A £500MILLION scheme to remove the “biggest and ugliest” pylons from the landscape has been welcomed by Burnham MP Tessa Munt.

National Grid says it will take down pylons and run electrical cables underground in protected landscapes.

The work will be funded through levies on customers’ energy bills, adding an estimated 22 pence per year to a typical household’s bill.

Ms Munt said: “This announcement, while only about pre-existing pylons in National Parks and Areas of Outstanding Natural Beauty in England and Wales, is nonetheless very welcome.

“This marks a significant change in tone from National Grid. Those of us who have been campaigning on this issue for years must now seize this opportunity and push those holding the purse-strings to meet with us and listen properly this time.

“National Grid has acknowledged that into the future it expects all cables will be placed underground or subsea. The company managed to underground every single cable in the Olympic Village and in Germany and across much of Europe laying cables underground is already the norm.

“Now National Grid has accepted the need to underground cables retrospectively in some of our most sensitive landscape areas.

“I’ll continue to work with Parliamentary colleagues representing areas with similar fights on their hands to push National Grid, which could save everyone lots of trouble simply by laying cables underground from the outset.”

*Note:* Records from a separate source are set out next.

-- ==== Sys2Proof/Machine/Alu8.lean ====
section
/-! DEFINITION. The 8-bit operations of 42_alu8.md: eight operations in five operand forms (R603, R610 to R649), and INC and DEC on
8-bit operands (R650 to R657). None raises a fault. -/

namespace Sys2Proof.Machine

/-- `A` and all the flags from the result of an operation. -/
def State.setAcc (s : State) (r : Byte × Flags) : State := (s.setA r.1).setFlags r.2

/-- ADD of `v` to `A` (R600). -/
def accAdd (v : Byte) (s : State) : State := s.setAcc (add8 s.cpu.a v false)

/-- ADC of `v` to `A` (R600). -/
def accAdc (v : Byte) (s : State) : State := s.setAcc (add8 s.cpu.a v s.carry)

/-- SUB of `v` from `A` (R601). -/
def accSub (v : Byte) (s : State) : State := s.setAcc (sub8 s.cpu.a v false)

/-- SBC of `v` from `A` (R601). -/
def accSbc (v : Byte) (s : State) : State := s.setAcc (sub8 s.cpu.a v s.carry)

/-- AND of `A` and `v` (R602 with H = 1). -/
def accAnd (v : Byte) (s : State) : State := s.setAcc (logic (s.cpu.a &&& v) true)

/-- XOR of `A` and `v` (R602 with H = 0). -/
def accXor (v : Byte) (s : State) : State := s.setAcc (logic (s.cpu.a ^^^ v) false)

/-- OR of `A` and `v` (R602 with H = 0). -/
def accOr (v : Byte) (s : State) : State := s.setAcc (logic (s.cpu.a ||| v) false)

/-- CP of `A` and `v`: the flags alone (R606). -/
def accCp (v : Byte) (s : State) : State := s.setFlags (compare8 s.cpu.a v)

/-- `ADD A,r` (R610). -/
def execAddR (r : Reg8) (s : State) : Result :=
  straight .u1 (fun s => accAdd (s.reg r) s) s

/-- `ADD A,n` (R611). -/
def execAddN (n : Byte) (s : State) : Result :=
  straight .u2n (fun s => accAdd n s) s

/-- `ADD A,(HL)` (R612). -/
def execAddHl (s : State) : Result :=
  straight .u1 (fun s => accAdd s.atHl s) s

/-- `ADD A,(IX+d)` (R613). -/
def execAddIxd (d : Byte) (s : State) : Result :=
  straight .xy3d (fun s => accAdd (s.atXy .ix d) s) s

/-- `ADD A,(IY+d)` (R613). -/
def execAddIyd (d : Byte) (s : State) : Result :=
  straight .xy3d (fun s => accAdd (s.atXy .iy d) s) s

/-- `ADD A,IXH / IXL` (R614). -/
def execAddIxh (h : Half) (s : State) : Result :=
  straight .xy2 (fun s => accAdd (s.half .ix h) s) s

/-- `ADD A,IYH / IYL` (R614). -/
def execAddIyh (h : Half) (s : State) : Result :=
  straight .xy2 (fun s => accAdd (s.half .iy h) s) s

/-- `ADC A,r` (R615). -/
def execAdcR (r : Reg8) (s : State) : Result :=
  straight .u1 (fun s => accAdc (s.reg r) s) s

/-- `ADC A,n` (R616). -/
def execAdcN (n : Byte) (s : State) : Result :=
  straight .u2n (fun s => accAdc n s) s

/-- `ADC A,(HL)` (R617). -/
def execAdcHl (s : State) : Result :=
  straight .u1 (fun s => accAdc s.atHl s) s

/-- `ADC A,(IX+d)` (R618). -/
def execAdcIxd (d : Byte) (s : State) : Result :=
  straight .xy3d (fun s => accAdc (s.atXy .ix d) s) s

/-- `ADC A,(IY+d)` (R618). -/
def execAdcIyd (d : Byte) (s : State) : Result :=
  straight .xy3d (fun s => accAdc (s.atXy .iy d) s) s

/-- `ADC A,IXH / IXL` (R619). -/
def execAdcIxh (h : Half) (s : State) : Result :=
  straight .xy2 (fun s => accAdc (s.half .ix h) s) s

/-- `ADC A,IYH / IYL` (R619). -/
def execAdcIyh (h : Half) (s : State) : Result :=
  straight .xy2 (fun s => accAdc (s.half .iy h) s) s

/-- `SUB r` (R620). -/
def execSubR (r : Reg8) (s : State) : Result :=
  straight .u1 (fun s => accSub (s.reg r) s) s

/-- `SUB n` (R621). -/
def execSubN (n : Byte) (s : State) : Result :=
  straight .u2n (fun s => accSub n s) s

/-- `SUB (HL)` (R622). -/
def execSubHl (s : State) : Result :=
  straight .u1 (fun s => accSub s.atHl s) s

/-- `SUB (IX+d)` (R623). -/
def execSubIxd (d : Byte) (s : State) : Result :=
  straight .xy3d (fun s => accSub (s.atXy .ix d) s) s

/-- `SUB (IY+d)` (R623). -/
def execSubIyd (d : Byte) (s : State) : Result :=
  straight .xy3d (fun s => accSub (s.atXy .iy d) s) s

/-- `SUB IXH / IXL` (R624). -/
def execSubIxh (h : Half) (s : State) : Result :=
  straight .xy2 (fun s => accSub (s.half .ix h) s) s

/-- `SUB IYH / IYL` (R624). -/
def execSubIyh (h : Half) (s : State) : Result :=
  straight .xy2 (fun s => accSub (s.half .iy h) s) s

/-- `SBC A,r` (R625). -/
def execSbcR (r : Reg8) (s : State) : Result :=
  straight .u1 (fun s => accSbc (s.reg r) s) s

/-- `SBC A,n` (R626). -/
def execSbcN (n : Byte) (s : State) : Result :=
  straight .u2n (fun s => accSbc n s) s

/-- `SBC A,(HL)` (R627). -/
def execSbcHl (s : State) : Result :=
  straight .u1 (fun s => accSbc s.atHl s) s

/-- `SBC A,(IX+d)` (R628). -/
def execSbcIxd (d : Byte) (s : State) : Result :=
  straight .xy3d (fun s => accSbc (s.atXy .ix d) s) s

/-- `SBC A,(IY+d)` (R628). -/
def execSbcIyd (d : Byte) (s : State) : Result :=
  straight .xy3d (fun s => accSbc (s.atXy .iy d) s) s

/-- `SBC A,IXH / IXL` (R629). -/
def execSbcIxh (h : Half) (s : State) : Result :=
  straight .xy2 (fun s => accSbc (s.half .ix h) s) s

/-- `SBC A,IYH / IYL` (R629). -/
def execSbcIyh (h : Half) (s : State) : Result :=
  straight .xy2 (fun s => accSbc (s.half .iy h) s) s

/-- `AND r` (R630). -/
def execAndR (r : Reg8) (s : State) : Result :=
  straight .u1 (fun s => accAnd (s.reg r) s) s

/-- `AND n` (R631). -/
def execAndN (n : Byte) (s : State) : Result :=
  straight .u2n (fun s => accAnd n s) s

/-- `AND (HL)` (R632). -/
def execAndHl (s : State) : Result :=
  straight .u1 (fun s => accAnd s.atHl s) s

/-- `AND (IX+d)` (R633). -/
def execAndIxd (d : Byte) (s : State) : Result :=
  straight .xy3d (fun s => accAnd (s.atXy .ix d) s) s

/-- `AND (IY+d)` (R633). -/
def execAndIyd (d : Byte) (s : State) : Result :=
  straight .xy3d (fun s => accAnd (s.atXy .iy d) s) s

/-- `AND IXH / IXL` (R634). -/
def execAndIxh (h : Half) (s : State) : Result :=
  straight .xy2 (fun s => accAnd (s.half .ix h) s) s

/-- `AND IYH / IYL` (R634). -/
def execAndIyh (h : Half) (s : State) : Result :=
  straight .xy2 (fun s => accAnd (s.half .iy h) s) s

/-- `XOR r` (R635). -/
def execXorR (r : Reg8) (s : State) : Result :=
  straight .u1 (fun s => accXor (s.reg r) s) s

/-- `XOR n` (R636). -/
def execXorN (n : Byte) (s : State) : Result :=
  straight .u2n (fun s => accXor n s) s

/-- `XOR (HL)` (R637). -/
def execXorHl (s : State) : Result :=
  straight .u1 (fun s => accXor s.atHl s) s

/-- `XOR (IX+d)` (R638). -/
def execXorIxd (d : Byte) (s : State) : Result :=
  straight .xy3d (fun s => accXor (s.atXy .ix d) s) s

/-- `XOR (IY+d)` (R638). -/
def execXorIyd (d : Byte) (s : State) : Result :=
  straight .xy3d (fun s => accXor (s.atXy .iy d) s) s

/-- `XOR IXH / IXL` (R639). -/
def execXorIxh (h : Half) (s : State) : Result :=
  straight .xy2 (fun s => accXor (s.half .ix h) s) s

/-- `XOR IYH / IYL` (R639). -/
def execXorIyh (h : Half) (s : State) : Result :=
  straight .xy2 (fun s => accXor (s.half .iy h) s) s

/-- `OR r` (R640). -/
def execOrR (r : Reg8) (s : State) : Result :=
  straight .u1 (fun s => accOr (s.reg r) s) s

/-- `OR n` (R641). -/
def execOrN (n : Byte) (s : State) : Result :=
  straight .u2n (fun s => accOr n s) s

/-- `OR (HL)` (R642). -/
def execOrHl (s : State) : Result :=
  straight .u1 (fun s => accOr s.atHl s) s

/-- `OR (IX+d)` (R643). -/
def execOrIxd (d : Byte) (s : State) : Result :=
  straight .xy3d (fun s => accOr (s.atXy .ix d) s) s

/-- `OR (IY+d)` (R643). -/
def execOrIyd (d : Byte) (s : State) : Result :=
  straight .xy3d (fun s => accOr (s.atXy .iy d) s) s

/-- `OR IXH / IXL` (R644). -/
def execOrIxh (h : Half) (s : State) : Result :=
  straight .xy2 (fun s => accOr (s.half .ix h) s) s

/-- `OR IYH / IYL` (R644). -/
def execOrIyh (h : Half) (s : State) : Result :=
  straight .xy2 (fun s => accOr (s.half .iy h) s) s

/-- `CP r` (R645). -/
def execCpR (r : Reg8) (s : State) : Result :=
  straight .u1 (fun s => accCp (s.reg r) s) s

/-- `CP n` (R646). -/
def execCpN (n : Byte) (s : State) : Result :=
  straight .u2n (fun s => accCp n s) s

/-- `CP (HL)` (R647). -/
def execCpHl (s : State) : Result :=
  straight .u1 (fun s => accCp s.atHl s) s

/-- `CP (IX+d)` (R648). -/
def execCpIxd (d : Byte) (s : State) : Result :=
  straight .xy3d (fun s => accCp (s.atXy .ix d) s) s

/-- `CP (IY+d)` (R648). -/
def execCpIyd (d : Byte) (s : State) : Result :=
  straight .xy3d (fun s => accCp (s.atXy .iy d) s) s

/-- `CP IXH / IXL` (R649). -/
def execCpIxh (h : Half) (s : State) : Result :=
  straight .xy2 (fun s => accCp (s.half .ix h) s) s

/-- `CP IYH / IYL` (R649). -/
def execCpIyh (h : Half) (s : State) : Result :=
  straight .xy2 (fun s => accCp (s.half .iy h) s) s

/-- `INC r` (R650). -/
def execIncR (r : Reg8) (s : State) : Result :=
  straight .u1 (fun s => s.onReg r (inc8 s.flags)) s

/-- `INC (HL)` (R651). -/
def execIncHl (s : State) : Result :=
  straight .u1 (fun s => s.onMem s.hl (inc8 s.flags)) s

/-- `INC (IX+d)` (R652). -/
def execIncIxd (d : Byte) (s : State) : Result :=
  straight .xy3d (fun s => s.onMem (s.ea .ix d) (inc8 s.flags)) s

/-- `INC (IY+d)` (R652). -/
def execIncIyd (d : Byte) (s : State) : Result :=
  straight .xy3d (fun s => s.onMem (s.ea .iy d) (inc8 s.flags)) s

/-- `INC IXH / INC IXL` (R653). -/
def execIncIxh (h : Half) (s : State) : Result :=
  straight .xy2 (fun s => s.onHalf .ix h (inc8 s.flags)) s

/-- `INC IYH / INC IYL` (R653). -/
def execIncIyh (h : Half) (s : State) : Result :=
  straight .xy2 (fun s => s.onHalf .iy h (inc8 s.flags)) s

/-- `DEC r` (R654). -/
def execDecR (r : Reg8) (s : State) : Result :=
  straight .u1 (fun s => s.onReg r (dec8 s.flags)) s

/-- `DEC (HL)` (R655). -/
def execDecHl (s : State) : Result :=
  straight .u1 (fun s => s.onMem s.hl (dec8 s.flags)) s

/-- `DEC (IX+d)` (R656). -/
def execDecIxd (d : Byte) (s : State) : Result :=
  straight .xy3d (fun s => s.onMem (s.ea .ix d) (dec8 s.flags)) s

/-- `DEC (IY+d)` (R656). -/
def execDecIyd (d : Byte) (s : State) : Result :=
  straight .xy3d (fun s => s.onMem (s.ea .iy d) (dec8 s.flags)) s

/-- `DEC IXH / DEC IXL` (R657). -/
def execDecIxh (h : Half) (s : State) : Result :=
  straight .xy2 (fun s => s.onHalf .ix h (dec8 s.flags)) s

/-- `DEC IYH / DEC IYL` (R657). -/
def execDecIyh (h : Half) (s : State) : Result :=
  straight .xy2 (fun s => s.onHalf .iy h (dec8 s.flags)) s

end Sys2Proof.Machine
end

Ms Munt has long campaigned to have new cables run underground, particularly in relation to the National Grid plans to connect Hinkley Point C to Avonmouth in Bristol via pylons across the Somerset Levels, with power lines above ground in the Burnham area.

Chris Baines, chairman of National Grid’s stakeholder advisory group, said: “Undergrounding is best when you can do it. A range of engineering measures could be implemented including the replacement of existing overhead lines with underground cables, the re-routing and screening from key public viewpoints of the lines.”